» ASSIGNED TASK
Lines to return, exactly: from the line with "else if !fails" to the line with "let q : FetchReq" in the entries below, both included.

» SOURCE MATERIAL
↓↓↓

-- ==== Sys2Proof/Machine/Calib.lean ====
section
/-! DEFINITION. Cell calibration (R164 to R182): contexts returned, the second copy, CAL_CTRL, flips and the scrubber. -/

namespace Sys2Proof.Machine

/-! ### Judging contexts (R165, R174, R175) -/

/-- LAST_FAIL's value for a failure. -/
def failWord (cell copy : Nat) (crc : Bool) (bank : Nat) (scrub : Bool) : Word :=
  w32 (2 ^ 31 + (cell % 2 ^ 20 + 2 ^ 20 * copy + 2 ^ 21 * crc.toNat + 2 ^ 22 * bank + 2 ^ 23 * scrub.toNat))

/-- A context failed in a copy on a display read: counted, recorded, reported. -/
def noteCopyFail (s : State) (cell copy : Nat) (crc : Bool) (bank : Nat) : State :=
  let s := bump s (if copy = 1 then Reg.CAL.COPY1_FAIL else Reg.CAL.COPY0_FAIL)
  raiseE (wr s Reg.CAL.LAST_FAIL (failWord cell copy crc bank false)) Page.CAL 1

/-- Base of a copy in a slot. -/
def PhaseCtx.copyBase (c : PhaseCtx) (copy : Nat) : Nat := if copy = 1 then c.base1 else c.base0

/-- In-canvas cells of the units of a context request (R166): each unit of 64 bytes holds two contexts. -/
def requestCells (c : PhaseCtx) (copy : Nat) (r : FetchReq) : List Nat :=
  let bandBase := ctxAddr (c.copyBase copy) (1024 * r.b) (ctxBank c.sel (1024 * r.b))
  r.units.flatMap fun u =>
    ([0, 1].map fun i => (r.addr + 64 * u + 32 * i - bandBase) / 32).filterMap fun cx =>
      if cx < c.wc / 16 then some (cellIndex cx r.b) else none

/-- A cell's context is settled for the slot. -/
def holdCtx (s : State) (k n cell : Nat) (x : Option (List Byte)) : State :=
  { s with cal := { s.cal with ctxs := s.cal.ctxs ++ [⟨k, n, cell, x, coreClk s⟩] } }

/-- Judge one context of a returned granule. A primary pass is used; a failure waits for the re-read; a re-read settles what is
not yet settled. -/
def judgeCtx (c : PhaseCtx) (copy : Nat) (r : FetchReq) (s : State) (cell : Nat) : State :=
  let bank := ctxBank c.sel cell
  let x := Store.slice zeroB r.data (ctxAddr (c.copyBase copy) cell bank) 32
  let bad := !r.poison.isEmpty
  let fails := bad || !ctxPasses x cell
  let s := if fails then noteCopyFail s cell copy (!bad) bank else s
  if (heldCtx s c.k c.n cell).isSome then s
  else if !fails then holdCtx s c.k c.n cell (some x)
  else if copy = c.primary then s
  else raiseE (bump (holdCtx s c.k c.n cell none) Reg.CAL.BOTH_FAIL) Page.CAL 2

/-- The whole granule again from the other copy, same bank and same deadline tag (R174). -/
def reread (c : PhaseCtx) (s : State) (r : FetchReq) : State :=
  let other := 1 - c.primary
  let q : FetchReq := { r with
    id := s.fab.next, kind := .context other, addr := r.addr + c.copyBase other - c.copyBase c.primary
    granted := [], data := [], poison := [], at_ := fabClk s }
  { s with fab := { s.fab with reqs := s.fab.reqs ++ [q], next := s.fab.next + 1 } }

/-- A complete context request is judged; one whose band is late is discarded (R105). -/
def judgeGranule (s : State) (r : FetchReq) (copy : Nat) : State :=
  let s := { s with fab := { s.fab with reqs := s.fab.reqs.erase r } }
  match findCtx s r.k r.n with
  | none => s
  | some c =>
    if r.discard then s
    else
      let cells := requestCells c copy r
      let t := cells.foldl (judgeCtx c copy r) s
      let open_ := cells.any fun i => (heldCtx t c.k c.n i).isNone
      if copy == c.primary && open_ then reread c t r else t

/-- R174: all transfers of a context request have been granted. -/
def execContextGranuleReturn (id : Nat) (s : State) : Host.Outcome State Fault Refusal :=
  wall s (match s.fab.reqs.find? fun r => r.id == id with
    | some r =>
      match r.kind with
      | .context copy => if r.granted.length = r.units.length then judgeGranule s r copy else s
      | _ => s
    | none => s)

/-! ### CAL_CTRL and flips (R169, R173, R178, R180) -/

/-- σ of a base (R173). -/
def stackTerm (b : Nat) : Nat := (nfld b 36 36 ^^^ nfld b 35 35) * 2 + nfld b 34 34

/-- Why a write of EN = 1 is refused (R173, R182); 0: accepted. -/
def calRefusal (s : State) : Nat :=
  let a := rd64 s Reg.CAL.COPY0_BASE_LO Reg.CAL.COPY0_BASE_HI
  let b := rd64 s Reg.CAL.COPY1_BASE_LO Reg.CAL.COPY1_BASE_HI
  if memBytes < a + 0x4000000 ∨ memBytes < b + 0x4000000 then 1
  else if stackTerm a = stackTerm b then 2 else 0

/-- A write of CAL_CTRL takes effect: EN = 1 is checked, and refused it reads back 0 with the cause in REFUSE. -/
def writeCalCtrl (s : State) (v : Word) : State :=
  let v := v &&& 0x1F
  if bit v 0 then
    let why := calRefusal s
    let s := wr (wrF s Reg.CAL.CAL_STATUS 3 1 why) Reg.CAL.CAL_CTRL (if why = 0 then v else setBit v 0 false)
    if why = 0 then s else raiseE s Page.CAL 0
  else wr s Reg.CAL.CAL_CTRL v

/-- R173: a write of CAL_CTRL. -/
def execCalEnable (a : Agent) (v : Word) (s : State) : Host.Outcome State Fault Refusal :=
  live s (guarded s a Reg.CAL.CAL_CTRL v .cfg (writeCalCtrl s v))

/-- FLIP_STATUS.PENDING: a captured flip, this device's or a mirrored one, has not been applied (R178, R310). -/
def flipPending (s : State) : Bool :=
  s.cal.flip.isSome || s.twn.ops.any fun o => match o.op with | .flip _ => true | _ => false

/-- FLIP.GO (R178): in a pair the flip is mirrored with its effective instant (R309). -/
def goFlip (s : State) : State :=
  let sel := rd64 s Reg.CAL.SEL_NEXT_LO Reg.CAL.SEL_NEXT_HI
  if flipPending s then bump s Reg.CAL.FLIP_IGNORED
  else if twnOn s then captureOp s 6 (.flip sel) (beBytes 8 sel)
  else { s with cal := { s.cal with flip := some sel } }

/-- R178: a write of FLIP. -/
def execFlipGo (a : Agent) (v : Word) (s : State) : Host.Outcome State Fault Refusal :=
  live s (guarded s a Reg.CAL.FLIP v .cmd (if bit v 0 then goFlip s else s))

/-! ### The scrubber (R176) -/

/-- The scrubber's read of a context in a copy: one best-effort transfer; its bytes, and whether it fails by memory error or CRC. -/
def scrubRead (s : State) (a cell : Nat) (e : Ecc) : State × List Byte × Bool × Bool :=
  let r := readWord32 (bump64 (countTransfer s a false) Reg.FAB.BE_GRANTS_LO Reg.FAB.BE_GRANTS_HI 1) a e
  let x := memRead r.2 a 32
  (r.2, x, r.1, !r.1 && !ctxPasses x cell)

/-- The scrubber's repair write. -/
def scrubWrite (s : State) (a : Nat) (x : List Byte) : State :=
  bump (memWrite (bump64 (countTransfer s a true) Reg.FAB.BE_GRANTS_LO Reg.FAB.BE_GRANTS_HI 1) a x) Reg.CAL.SCRUB_REPAIR

/-- The cell after `cell` in the canvas's cell order; none after the last one. -/
def nextCell (wc bands cell : Nat) : Option Nat :=
  if cell % 1024 + 1 < wc / 16 then some (cell + 1)
  else if cell / 1024 + 1 < bands then some ((cell / 1024 + 1) * 1024) else none

/-- What the scrubber makes of a cell's two copies at `a0` and `a1`, each bad or good: nothing, a repair, or a loss. -/
def scrubSettle (s : State) (a0 a1 : Nat) (x0 x1 : List Byte) (bad0 bad1 : Bool) (lost : Word) : State :=
  match bad0, bad1 with
  | false, false => if x0 == x1 then s else raiseE (bump s Reg.CAL.SCRUB_MISMATCH) Page.CAL 4
  | false, true => scrubWrite s a1 x0
  | true, false => scrubWrite s a0 x1
  | true, true => raiseE (wr (bump s Reg.CAL.SCRUB_LOST) Reg.CAL.LAST_FAIL lost) Page.CAL 3

/-- The scrubber goes on to a cell; none: the canvas ends and a pass counts. -/
def scrubNext (s : State) : Option Nat → State
  | some i => { s with cal := { s.cal with scrub := i } }
  | none => bump { s with cal := { s.cal with scrub := 0 } } Reg.CAL.SCRUB_PASSES

/-- Compare both copies of the next context and act as the table says. -/
def scrubCell (s : State) (ecc0 ecc1 : Ecc) : State :=
  let wc := 16 * rdF s Reg.DLS.CANVAS 10 0
  let bands := rdF s Reg.DLS.CANVAS 26 16
  let cell := if s.cal.scrub % 1024 < wc / 16 ∧ s.cal.scrub / 1024 < bands then s.cal.scrub else 0
  let bank := ctxBank (rd64 s Reg.CAL.SEL_ACTIVE_LO Reg.CAL.SEL_ACTIVE_HI) cell
  let a0 := ctxAddr (rd64 s Reg.CAL.COPY0_BASE_LO Reg.CAL.COPY0_BASE_HI) cell bank
  let a1 := ctxAddr (rd64 s Reg.CAL.COPY1_BASE_LO Reg.CAL.COPY1_BASE_HI) cell bank
  let r0 := scrubRead s a0 cell ecc0
  let r1 := scrubRead r0.1 a1 cell ecc1
  scrubNext (scrubSettle r1.1 a0 a1 r0.2.1 r1.2.1 (r0.2.2.1 || r0.2.2.2) (r1.2.2.1 || r1.2.2.2) (failWord cell 1 r1.2.2.2 bank true))
    (nextCell wc bands cell)

/-- R176: the scrubber reads both copies of the next context; it rests under CAL's safe action. -/
def execScrubCheck (ecc0 ecc1 : Ecc) (s : State) : Host.Outcome State Fault Refusal :=
  wall s (if rdB s Reg.CAL.CAL_CTRL 0 && rdB s Reg.CAL.CAL_CTRL 1 && !safe s Page.CAL then scrubCell s ecc0 ecc1 else s)

end Sys2Proof.Machine
end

↑↑↑

» OUTPUT BELOW
  else if !fails then holdCtx s c.k c.n cell (some x)
  else if copy = c.primary then s
  else raiseE (bump (holdCtx s c.k c.n cell none) Reg.CAL.BOTH_FAIL) Page.CAL 2

/-- The whole granule again from the other copy, same bank and same deadline tag (R174). -/
def reread (c : PhaseCtx) (s : State) (r : FetchReq) : State :=
  let other := 1 - c.primary
  let q : FetchReq := { r with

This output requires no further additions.